- Location: Peru Ancash Region
- Coordinates: 9°29′17″S 77°14′51″W﻿ / ﻿9.48806°S 77.24750°W
- Max. length: 180 m (590 ft)
- Max. width: 120 m (390 ft)
- Surface elevation: 4,190 m (13,750 ft)

= Hatun Jacacocha =

Lake in Peru

Hatun Jacacocha or Hatunjacacocha (possibly from Quechua hatun big, qaqa rock, qucha lake, "big rock lake") is a lake in Peru located in the Ancash Region, Huari Province, Huantar District. It is situated at a height of 4190 m, about 180 m long and 120 m at its widest point.

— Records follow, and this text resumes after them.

/-- `on` with a query presented. -/
def onQry (q : BitVec 16) : State := { on with qryIn := [q] }

/-- The frame of V40. -/
def frameV40 : Frame :=
  frame4 #v[0xA1, 0, 0, 0, 0, 0, 0, 0] #v[0xB2, 0, 0, 0, 0, 0, 0, 0] #v[0xC3, 0, 0, 0, 0, 0, 0, 0] #v[0xD4, 0, 0, 0, 0, 0, 0, 0]

/-- `on` while the frame of V40 is decoded, before port `p`. -/
def onBusy (p : PortIdx) : State := { on with busy := true, pidx := p, fbuf := frameV40 }

/-- The sub-frame of program P3, step 3. -/
def subP3 : SubFrame := #v[0x02, 0x04, 0x80, 0x1E, 0x80, 0x80, 0xE4, 0x80]

/-- The sub-frame of V14: button bytes, sticks at the centre, triggers at 0. -/
def subBtn (b0 b1 : Byte) : SubFrame := #v[b0, b1, 0x80, 0x80, 0x80, 0x80, 0, 0]

/-- The record of a slot START leaves (10 R28 in the layout of 30 R60). -/
def rec0 : List Byte := [0, 0, 0, 0, 0, 0, 0, 0, 0, 0, 0, 0, 0, 0, 0, 0, 208, 48, 208, 48, 208, 48, 208, 48, 0]

/-! ## WellFormed -/

theorem test_wf_refuses_cmdReservedOp : (Instr.cmdReservedOp 0x03).wf = false := by decide
theorem test_wf_refuses_cmdReservedB3 : (Instr.cmdReservedB3 0x10).wf = false := by decide
theorem test_wf_refuses_cmdReservedB4 : (Instr.cmdReservedB4 0x18).wf = false := by decide
theorem test_wf_refuses_cmdReservedB5 : (Instr.cmdReservedB5 0x38).wf = false := by decide
theorem test_wf_refuses_cmdReservedB3_op : (Instr.cmdReservedB3 0x0C).wf = false := by decide
theorem test_wf_refuses_qryReservedB1 : (Instr.qryReservedB1 0x01 0).wf = false := by decide
theorem test_wf_refuses_qryReservedB2 : (Instr.qryReservedB2 0x6 0).wf = false := by decide
theorem test_wf_refuses_qryReservedB3 : (Instr.qryReservedB3 0xc 0).wf = false := by decide
theorem test_wf_refuses_qryReservedB4 : (Instr.qryReservedB4 0x18 0).wf = false := by decide
theorem test_wf_refuses_qryReservedB5 : (Instr.qryReservedB5 0x30 0).wf = false := by decide
theorem test_wf_refuses_qryReservedB6 : (Instr.qryReservedB6 0x60 0).wf = false := by decide
theorem test_wf_refuses_qryReservedB7 : (Instr.qryReservedB7 0xc0 0).wf = false := by decide

/-! ## Decoding: words written out from the encodings of 30_encoding -/

/-- Headers 0x00, 0x41, 0x42, 0xC3 (R54, R55, V43), and one reserved header for each reserved row (R63). -/
theorem test_decode_command :
    decode .command [0x00#8, 0x55] = .ok (.start 0, [0x55]) ∧
    decode .command [0x41#8] = .ok (.stop 1, []) ∧
    decode .command (0x42#8 :: frameV40.toList) = .ok (.frame 1 frameV40, []) ∧
    decode .command [0xC3#8, 0x02, 0x04, 0x80, 0x1E, 0x80, 0x80, 0xE4, 0x80, 0x99] = .ok (.subframe 3 subP3, [0x99]) ∧
    decode .command [0x07#8] = .ok (.cmdReservedOp 0x07, []) ∧
    decode .command [0x0B#8] = .ok (.cmdReservedB3 0x0B, []) ∧
    decode .command [0x10#8] = .ok (.cmdReservedB4 0x10, []) ∧
    decode .command [0x20#8] = .ok (.cmdReservedB5 0x20, []) := ⟨rfl, rfl, rfl, rfl, rfl, rfl, rfl, rfl⟩

/-- Query packets (R57, R63). -/
theorem test_decode_query :
    decode .query [0x00#8, 0x03] = .ok (.get 3, []) ∧ decode .query [0x01#8, 0xFF] = .ok (.isactive 0xFF, []) ∧
    decode .query [0x02#8, 0x04] = .ok (.qryReservedB1 0x02 0x04, []) ∧
    decode .query [0x04#8, 0x00] = .ok (.qryReservedB2 0x04 0, []) ∧
    decode .query [0x08#8, 0x00] = .ok (.qryReservedB3 0x08 0, []) ∧
    decode .query [0x10#8, 0x00] = .ok (.qryReservedB4 0x10 0, []) ∧
    decode .query [0x20#8, 0x00] = .ok (.qryReservedB5 0x20 0, []) ∧
    decode .query [0x40#8, 0x00] = .ok (.qryReservedB6 0x40 0, []) ∧
    decode .query [0x80#8, 0x01] = .ok (.qryReservedB7 0x80 1, []) := ⟨rfl, rfl, rfl, rfl, rfl, rfl, rfl, rfl, rfl⟩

Close to Hatun Jacacocha there is a smaller lake named Ichic Jacacocha (possibly from Quechua Ichik Qaqaqucha, ichik little, "little rock lake"). It is situated in the same valley at , south-east of Hatun Jacacocha. Both lakes are connected by a stream which flows to the Carhuazcancha valley (Qarwakancha) in the north. Ichic Jacacocha is situated at a height of 4280 m, about 60 m long and 20 m at its widest point.

Both lakes lie in the Huascarán National Park. They are surrounded by qiwuña (Polylepis) and ichhu (Stipa ichu). Plants like kiswar (Buddleja incana), champa estrella (Plantago rigida) and purwa (or qaqapa pisqun) (Lycopodium crassum) grow at Hatun Jacacocha and there are trouts in the lake.

At the shore of Ichic Jacacocha you find lliqllish qura (Werneria nubigena), ankush (Senecio canescens) and wiqlla (Tillandsia fendleri). This is also a place to watch birds like the plain-tailed warbling finch (Poospiza alticola) and the cinereous conebill (Conirostrum cinereum).